Mess with my life!

Okay, so you screwed up your life good; now screw around with mine!

Give me your best advice by adding your comments below. Here’s an evolving list of the options i’m actively considering, in the order they popped into my head. Which should it be?

  1. Move to Tofino and revive the Beat movement.
  2. Return to Ucluelet and run for council in November.
  3. Move to Victoria and take a masters degree in some facet of Environmental Studies.
  4. Buy a small sailboat (like this) and do the “Walden Pond” thing for a year, up and down the coast.
  5. Enter a Zen Buddhist monastery.
  6. Buy a large sailboat and take groups out on it as a kind of floating retreat.
  7. Move back to the West Coast and work as a kayak guide.
  8. Find a good woman, settle down, and dedicate my life to making her happy.
  9. Secure cheap living somewhere and make a concerted effort at writing for a living.
  10. Go back to school and do a couple of exploratory years toward an undergrad degree.
  11. Build a tiny cabin in the woods and do a “Walden Pond” for a year.
  12. Go volunteer for a year in Africa.

End of the World

Caroline (possibly in the grip of a toxic-work-environment funk) emails: “Would you think me mad if I suggested that I think it is possible this is the end of the world?”

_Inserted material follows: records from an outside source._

/-- Loads a raster descriptor (R12, R194, R222, R225). -/
def Channel.loadRaster (h : Channel) (env : LoadEnv) (j : Job) : Except Refused RasterExec := do
  let a := j.addr
  let bad := fun (off : Nat) => (⟨0x60, a, off, 0⟩ : Refused)
  let fl := h.nat (a + 6) 2
  if h.nat a 2 ≠ 0x60 then throw (bad 0)
  if 1 < h.nat (a + 2) 1 then throw (bad 2)
  if 1 < h.nat (a + 3) 1 then throw (bad 3)
  if h.nat (a + 4) 1 = 0 || 32 < h.nat (a + 4) 1 then throw (bad 4)
  if !([8, 14, 16, 32].contains (h.nat (a + 5) 1)) then throw (bad 5)
  if h.nat (a + 8) 4 = 0 || 16384 < h.nat (a + 8) 4 then throw (bad 8)
  if h.nat (a + 12) 4 = 0 || 16384 < h.nat (a + 12) 4 then throw (bad 12)
  let out ← h.loadTensor env 0x60 a 56 (h.nat (a + 56) 8) true anywhere
  let e : RasterExec := ⟨h.nat (a + 2) 1 == 0, h.nat (a + 3) 1 == 1, h.nat (a + 4) 1, h.nat (a + 5) 1, fl.testBit 0,
    fl.testBit 1, h.nat (a + 8) 4, h.nat (a + 12) 4, h.nat (a + 16) 8, h.nat (a + 24) 8, h.nat (a + 32) 8,
    h.nat (a + 40) 8, h.nat (a + 48) 2, out⟩
  if e.source % 64 ≠ 0 || !hbmFree e.source e.extent then throw (bad 16)
  if e.gains % 64 ≠ 0 || !hbmFree e.gains (8 * e.bands) then throw (bad 40)
  if (out.format != 0x10 && out.format != 0x11) || out.layout != 0 || out.rows != e.across * e.down
      || out.cols != e.bands * e.patch * e.patch + (if e.maskBand then e.patch * e.patch else 0) then throw (bad 56)
  pure e

/-- The code of band `b` of pixel (x, y) (R223). -/
def Channel.sample (h : Channel) (e : RasterExec) (x y b : Nat) : Nat :=
  let base := e.source + y * e.rowBytes + (if e.bandSeq then b * e.bandBytes else 0)
  let i := if e.bandSeq then x else x * e.bands + b
  if e.packed12 then
    let odd := i % 2
    if odd = 0 then h.nat (base + 3 * (i / 2)) 2 % 4096 else h.nat (base + 3 * (i / 2) + 1) 2 / 16
  else h.nat (base + 2 * i) 2

/-- Whether the code is no-data (R224). -/
def Channel.isNodata (h : Channel) (e : RasterExec) (x y b : Nat) : Bool := e.nodataEnable && h.sample e x y b == e.nodata

/-- The gain and the offset of band `b`. -/
def Channel.bandGain (h : Channel) (e : RasterExec) (b : Nat) : Fp × Fp :=
  (f32 (h.nat (e.gains + 8 * b) 4), f32 (h.nat (e.gains + 8 * b + 4) 4))

/-- The value of one pixel in one band (R224). -/
def Channel.pixel (h : Channel) (e : RasterExec) (x y b : Nat) : Fp :=
  if e.width ≤ x ∨ e.height ≤ y then Fp.zero
  else if h.isNodata e x y b then Fp.zero
  else
    let g := h.bandGain e b
    toF32 (Fp.addExact (Fp.mulExact g.1 (Fp.ofInt (h.sample e x y b))) g.2)

/-- Whether the value of one pixel in one band is an invalid operation: 0 × ∞, or infinities of opposite sign (R206). -/
def Channel.pixelInvalid (h : Channel) (e : RasterExec) (x y b : Nat) : Bool :=
  if e.width ≤ x ∨ e.height ≤ y then false
  else if h.isNodata e x y b then false
  else
    let g := h.bandGain e b
    let u := Fp.ofInt (h.sample e x y b)
    mulInvalid g.1 u || addInvalid (Fp.mulExact g.1 u) g.2

/-- The mask value of one pixel (R224). -/
def Channel.pixelMask (h : Channel) (e : RasterExec) (x y : Nat) : Fp :=
  if e.width ≤ x ∨ e.height ≤ y then Fp.zero
  else if (List.range e.bands).any (fun b => h.isNodata e x y b) then Fp.zero else Fp.one

/-- The pixel and the band of feature `f` of token `t` (R225). -/
def RasterExec.place (e : RasterExec) (t f : Nat) : Nat × Nat × Nat :=
  let p := e.patch
  (t % e.across * p + f % p, t / e.across * p + f / p % p, f / (p * p))

/-- Feature `f` of token `t` (R225). -/
def Channel.feature (h : Channel) (e : RasterExec) (t f : Nat) : Fp :=
  let q := e.place t f
  if q.2.2 < e.bands then h.pixel e q.1 q.2.1 q.2.2 else h.pixelMask e q.1 q.2.1

/-- The invalid operations of the bands whose gain or offset is not finite (R206). -/
def Channel.rasterInvalid (h : Channel) (e : RasterExec) : Stats :=
  let bands := (List.range e.bands).filter (fun b => !((h.bandGain e b).1.isFinite && (h.bandGain e b).2.isFinite))
  bands.foldl (fun st b => (List.range (e.across * e.down)).foldl (fun st t =>
    (List.range (e.patch * e.patch)).foldl (fun (st : Stats) i =>
      let f := b * (e.patch * e.patch) + i
      let q := e.place t f
      if h.pixelInvalid e q.1 q.2.1 b then st.merge e.out.cols (Stats.ofInvalid ⟨0x01, t, f, 0xFFFFFFFF⟩) else st) st) st) Stats.none

/-- The ingest engine executes a loaded raster descriptor (R224, R225). -/
def State.rasterExecute (s : State) (c : Chan) (j : Job) (e : RasterExec) : State :=
  let h := s.chan c
  let n := e.width * e.height * e.bands
  let nd := ((List.range e.height).map (fun y => ((List.range e.width).map (fun x =>
    ((List.range e.bands).filter (fun b => h.isNodata e x y b)).length)).foldl (· + ·) 0)).foldl (· + ·) 0
  let s := s.writeTensor c j e.out (s.drawKeys c j e.out) (fun t f => h.feature e t f) (fun _ _ => false)
    (h.rasterInvalid e)
  ((s.bumpBy c (kEng c 0x04) n).bumpBy c (kEng c 0x05) nd).perfAdd c 74 n

end Sys2Proof.Machine
end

I tend to agree, with provisos. Not the end of the world, which will continue on as though nothing happened, or even of life, which seems to be remarkably tenacious. Even humankind will survive in some way, probably much reduced in circumstance. I’ve said several times in the past while that we may well be living at the all-time apex of human civilization. In other words, it’s downhill from here.

Several scientists — those cold-bloodedly objective appraisers of reality-as-it-is (ha-ha, i’m being ironic) — seem to agree. No less than James Lovelock, of Gaia hypothesis fame, predicts in this broadcast from CBC Ideas‘ excellent “How to Think About Science” series, that less that 80% of humanity will survive the end of THIS century. That’s sobering, but part of me says “Good, we’re not fit to inherit the earth just yet.”

In less dark moments, though, i think our present state of crisis is exactly what we need to smarten us up en masse. I’m certainly not going to give up trying, in my own small way. To the contrary, strangely: I am energized: recycling, living small and local and carbon-reduced, minimizing my monetary impact, moving toward an alternate, less destructive mode of being, etc. That at least is good for my soul, and maybe that’s all we can ultimately do. “We all want to change the world,” says the Beatles’ song Revolution, but really the most we can do (counter the sages) is change ourselves. On with it!